Тихий шепот отвечал ему из за двери:
– Не бойтесь, это я; оденьтесь скорее; мне нужно вас видеть.
Эджертон узнал голос леди Лэнсмер и, поспешно одевшись, отворил дверь. Леди Лэнсмер стояла за дверью с ужасною бледностью на лице. Она положила себе палец на уста и дала ему знак за собою следовать. Он механически повиновался. Они вошли в её спальню, и графиня затворила за собою дверь:
Тогда, положив к нему на плечо руку, она проговорила прерывистым и тревожным голосом:
– О, мистер Эджертон, вы должны оказать мне услугу и вместе с тем услугу Гapлею: спасите моего Гарлея; ступайте к нему, убедите его воротиться сюда. Смотрите за ним…. забудьте ваши выборы…. вам придется потерять только год или два из вашей жизни… вам представится еще много случаев… окажите… эту услугу вашему другу.
– Говорите, в чем дело. Нет пожертвования, которого бы я не сделал для Гарлея!

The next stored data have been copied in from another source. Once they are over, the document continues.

-- ==== Sys2Proof/Proofs/FanCommands.lean ====
section
/-! PROOFS. No channel is commanded a nonzero speed with its damper closed, nor outside STARTING, RUNNING and LOST, at any step (R81). -/

namespace Sys2Proof.FanChannels

open Sys2Proof.Machine Sys2Proof.Claims Sys2Proof.BayLoop

/-! ## Safe images -/

/-- The law reads the image and the state alone. -/
theorem commandOk_congr {c d : Channel} (hcommand : d.command = c.command) (hstate : d.state = c.state) (h : c.commandOk) :
    d.commandOk := by
  unfold Channel.commandOk
  rw [hcommand, hstate]
  exact h

/-- An image that commands speed 0 is safe in every state. -/
theorem commandOk_stopped {c : Channel} (h : ∀ i, c.command = some i → i.setpoint = 0) : c.commandOk :=
  fun i hi hne => absurd (h i hi) hne

theorem commandOk_image_zero {c : Channel} {damper : DamperCmd} {fallback : Fallback} (h : c.command = some ⟨0, damper, fallback⟩) :
    c.commandOk := commandOk_stopped fun i hi => by
  rw [h] at hi
  cases hi
  rfl

/-- An image with the damper OPEN is safe while the fan may turn. -/
theorem commandOk_open {c : Channel} {setpoint : Nat} {fallback : Fallback} (h : c.command = some ⟨setpoint, .opn, fallback⟩)
    (hstate : c.state = .starting ∨ c.state = .running ∨ c.state = .lost) : c.commandOk := fun i hi _ => by
  rw [h] at hi
  cases hi
  exact ⟨rfl, hstate⟩

theorem commandOk_fresh {c : Channel} (h : Fresh c) : c.commandOk := by
  rw [h]
  exact fun i hi => nomatch hi

theorem setImage_command (setpoint : Nat) (damper : DamperCmd) (c : Channel) :
    (c.setImage setpoint damper).command = some ⟨setpoint, damper, c.cls.fallback⟩ := rfl

/-! ## Entries into states -/

theorem startSequence_commandOk (c : Channel) : (startSequence c).ch.commandOk := by
  unfold startSequence
  split <;> exact commandOk_image_zero rfl

theorem enterOff_commandOk (c : Channel) : (enterOff c).ch.commandOk := by
  unfold enterOff Eff.andThen
  dsimp only
  split
  · exact startSequence_commandOk _
  · exact commandOk_image_zero rfl

theorem enterStopping_commandOk (c : Channel) : (enterStopping c).ch.commandOk := commandOk_image_zero rfl

theorem enterRunning_commandOk (c : Channel) : (enterRunning c).ch.commandOk := commandOk_open rfl (.inr (.inl rfl))

theorem enterFault_commandOk (cause : FaultCause) (c : Channel) : (enterFault cause c).ch.commandOk := commandOk_image_zero rfl

/-- LOST keeps the image as it stands (R93): it was safe, and LOST may turn. -/
theorem enterLost_commandOk (want : Nat) {c : Channel} (h : c.commandOk) : (enterLost want c).ch.commandOk := by
  have himage : (enterLost want c).ch.command = some (c.command.getD ⟨0, .close, c.cls.fallback⟩) := rfl
  cases hc : c.command with
  | none =>
    rw [hc] at himage
    exact commandOk_image_zero himage
  | some i =>
    rw [hc] at himage
    intro j hj hne
    obtain rfl : i = j := Option.some.inj (himage.symm.trans hj)
    exact ⟨(h i hc hne).1, .inr (.inr rfl)⟩

/-! ## Resolutions -/

theorem demanded_commandOk (d : Demand) {c : Channel} (h : c.commandOk) : (demanded d c).commandOk := by
  intro i hi hne
  obtain ⟨j, hj, rfl⟩ := Option.map_eq_some_iff.mp hi
  exact h j hj hne

/-- A LOST channel whose image turns its fan has the damper OPEN, and keeps it so at a new speed. -/
theorem setSetpoint_commandOk {c : Channel} (setpoint : Nat) (hstate : c.state = .lost)
    (hturns : 0 < (c.command.map Image.setpoint).getD 0) (h : c.commandOk) : (c.setSetpoint setpoint).commandOk := by
  cases hc : c.command with
  | none =>
    rw [hc] at hturns
    exact absurd hturns (lt_irrefl 0)
  | some i =>
    rw [hc] at hturns
    have hdamper : i.damper = .opn := (h i hc (Nat.ne_of_gt hturns)).1
    have himage : (c.setSetpoint setpoint).command = some ⟨setpoint, i.damper, c.cls.fallback⟩ := by
      rw [Channel.setSetpoint, setImage_command, hc]
      rfl
    rw [hdamper] at himage
    exact commandOk_open himage (.inr (.inr hstate))

theorem applyTarget_commandOk {c : Channel} (h : c.commandOk) : (applyTarget c).ch.commandOk := by
  have hturning (hstate : c.state = .starting ∨ c.state = .running) : (applyTarget c).ch.commandOk := by
    rw [ZoneEvaluation.applyTarget_turning hstate]
    split
    · exact enterStopping_commandOk c
    · exact commandOk_open rfl (hstate.imp_right .inl)
  have hwaiting (hstate : c.state = .opening ∨ c.state = .queued) : (applyTarget c).ch.commandOk := by
    rw [ZoneEvaluation.applyTarget_waiting hstate]
    split
    · exact enterOff_commandOk c
    · exact h
  cases hs : c.state
  case sync => rwa [ZoneEvaluation.applyTarget_sync hs]
  case off =>
    rw [ZoneEvaluation.applyTarget_off hs]
    split
    · exact startSequence_commandOk c
    · exact h
  case opening => exact hwaiting (.inl hs)
  case queued => exact hwaiting (.inr hs)
  case starting => exact hturning (.inl hs)
  case running => exact hturning (.inr hs)
  case stopping =>
    rw [ZoneEvaluation.applyTarget_stopping hs]
    split_ifs
    · exact h
    · exact commandOk_open rfl (.inl rfl)
    · exact commandOk_image_zero rfl
  case fault =>
    rw [ZoneEvaluation.applyTarget_fault hs]
    split
    · exact commandOk_image_zero rfl
    · exact h
  case lost =>
    rw [ZoneEvaluation.applyTarget_lost hs]
    split_ifs with hisolate htarget hturns
    · exact commandOk_image_zero rfl
    · exact commandOk_image_zero rfl
    · exact setSetpoint_commandOk _ hs hturns h
    · exact h

theorem resolve_commandOk (silent : Bool) (d : Demand) {c : Channel} (h : c.commandOk) : (resolve silent d c).ch.commandOk := by
  by_cases hsame : c.cls = d.cls ∧ c.target = if c.state = .fault then 0 else d.want
  · rw [resolve_same silent hsame]
    exact h
  · rw [resolve_moved silent hsame]
    exact applyTarget_commandOk (demanded_commandOk d h)

/-! ## Reports, polls, expiries -/

theorem adopt_commandOk (r : Report) (c : Channel) : (adopt r c).ch.commandOk := by
  unfold adopt
  split
  · exact enterFault_commandOk _ c
  · split
    · unfold Eff.andThen
      dsimp only
      split
      · exact enterStopping_commandOk _
      · exact enterRunning_commandOk c
    · exact enterOff_commandOk c

theorem takeReport_commandOk (r : Report) {c : Channel} (h : c.commandOk) : (takeReport r c).ch.commandOk := by
  have hstored : (reported r c).commandOk := h
  have hsame (p : Prop) [Decidable p] {e : Eff} (he : e.ch.commandOk) :
      (if p then e else .quiet (reported r c)).ch.commandOk := by
    split
    · exact he
    · exact hstored
  have hfault (cause : FaultCause) : (enterFault cause (reported r c)).ch.commandOk := enterFault_commandOk cause _
  have htrip {e : Eff} (he : e.ch.commandOk) : (if r.trip.isSome then enterFault .trip (reported r c) else e).ch.commandOk := by
    split
    · exact hfault .trip
    · exact he
  cases hs : c.state
  case sync =>
    rw [takeReport_sync hs]
    exact adopt_commandOk r _
  case lost =>
    rw [takeReport_lost hs]
    split
    · exact h
    · exact adopt_commandOk r _
  case fault =>
    rw [takeReport_fault hs]
    exact hstored
  case off =>
    rw [takeReport_steady (.inl hs)]
    exact htrip hstored
  case starting =>
    rw [takeReport_steady (.inr hs)]
    exact htrip hstored
  case opening =>
    rw [takeReport_opening hs]
    refine htrip ?_
    split
    · exact commandOk_image_zero rfl
    · exact hsame _ (hfault .damper)
  case queued =>
    rw [takeReport_queued hs]
    exact htrip (hsame _ (hfault .damper))
  case running =>
    rw [takeReport_running hs]
    exact htrip (hsame _ (hfault .stall))
  case stopping =>
    rw [takeReport_stopping hs]
    exact htrip (hsame _ (enterOff_commandOk _))

theorem missPoll_commandOk (limit want : Nat) {c : Channel} (h : c.commandOk) : (missPoll limit want c).ch.commandOk := by
  unfold missPoll
  dsimp only
  split_ifs
  · exact h
  · exact enterLost_commandOk want h
  · exact h

theorem polled_commandOk (draws limit want : Nat) (r : Received) (cls : PollClass) {c : Channel} (h : c.commandOk) :
    (c.polled draws limit want r cls).ch.commandOk := by
  unfold Channel.polled
  split
  · exact takeReport_commandOk _ h
  · have hmissed := missPoll_commandOk limit want h
    unfold failPoll Eff.andThen mismatchPoll
    dsimp only
    split
    · exact commandOk_congr rfl rfl hmissed
    · exact hmissed

theorem ackCommand_commandOk (carried : Image) {c : Channel} (h : c.commandOk) : (ackCommand carried c).commandOk := by
  unfold ackCommand
  dsimp only
  split <;> exact h

theorem damperExpired_commandOk {c : Channel} (h : c.commandOk) : (damperExpired c).ch.commandOk := by
  unfold damperExpired
  split
  · exact enterFault_commandOk _ c
  · exact h

theorem coastExpired_commandOk {c : Channel} (h : c.commandOk) : (coastExpired c).ch.commandOk := by
  unfold coastExpired
  split
  · exact enterOff_commandOk c
  · exact h

theorem afterSettle_commandOk {c : Channel} (h : c.commandOk) : (afterSettle c).ch.commandOk := by
  have hstart (p : Prop) [Decidable p] : (if p then enterRunning c else enterFault .noStart c).ch.commandOk := by
    split
    · exact enterRunning_commandOk c
    · exact enterFault_commandOk _ c
  unfold afterSettle
  cases c.state <;> dsimp only
  case starting => split; exacts [hstart _, hstart _, enterFault_commandOk _ c]
  case off => split; exacts [startSequence_commandOk c, h]
  all_goals exact h

/-! ## Every move -/

theorem channelMove_commandOk {c d : Channel} (hmove : ChannelMove c d) (h : c.commandOk) : d.commandOk := by
  cases hmove with
  | resolved silent d => exact resolve_commandOk silent d h
  | polled draws limit want r cls => exact polled_commandOk draws limit want r cls h
  | missed limit want => exact missPoll_commandOk limit want h
  | acknowledged carried => exact ackCommand_commandOk carried h
  | lost want => exact enterLost_commandOk want h
  | damper => exact damperExpired_commandOk h
  | coast => exact coastExpired_commandOk h
  | settled => exact afterSettle_commandOk h
  | cleared d => exact enterOff_commandOk _
  | granted => exact commandOk_open rfl (.inl rfl)
  | ended | ticked | counted | setpoint => exact h

/-- Settles O58: the image is a channel's own, so the law is one of single channels, which every move keeps. -/
theorem fansNeverRunAgainstAClosedDamper : Obligations.FansNeverRunAgainstAClosedDamper :=
  kept_of_channelMoves (fun _ => commandOk_fresh) fun _ _ => channelMove_commandOk

end Sys2Proof.FanChannels
end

– Благодарю вас; я была в этом уверена. Так ступайте же скорее к Гарлёю, удалите его из Лэнсмера под каким бы то ни было предлогом. О, как-то он перенесет это, как-то оправится от подобного удара. О, мой сын, мой милый сын!
– Успокойтесь! объяснитесь скорее! В чем дело? о каком ударе говорите вы?
– Ах, вы ведь в самом деле ничего не знаете, ничего еще не слышали. Нора Эвенель лежит там, в доме отца своего, – лежит мертвая!
Одлей отступил назад, приложил обе руки к сердцу и потом упал на колени, точно пораженный громом.
– Моя нареченная, моя жена! простонал он. – Умерла! этого быть не может!
Леди Лэнсмер была так удивлена этим восклицанием, так поражена признанием совершенно неожиданным, что не находила слов утешать или просить объяснений и, не быв вовсе приготовлена к порывам горести человека, которого привыкла видеть сохраняющим присутствие духа и холодным, она не могла надивиться, как живо чувствовал он всю тяжесть своей потери.
Наконец он преодолел свои страдания, и спокойно выслушал, изредка лишь переводя дыхание, рассказ леди Лэнсмэр.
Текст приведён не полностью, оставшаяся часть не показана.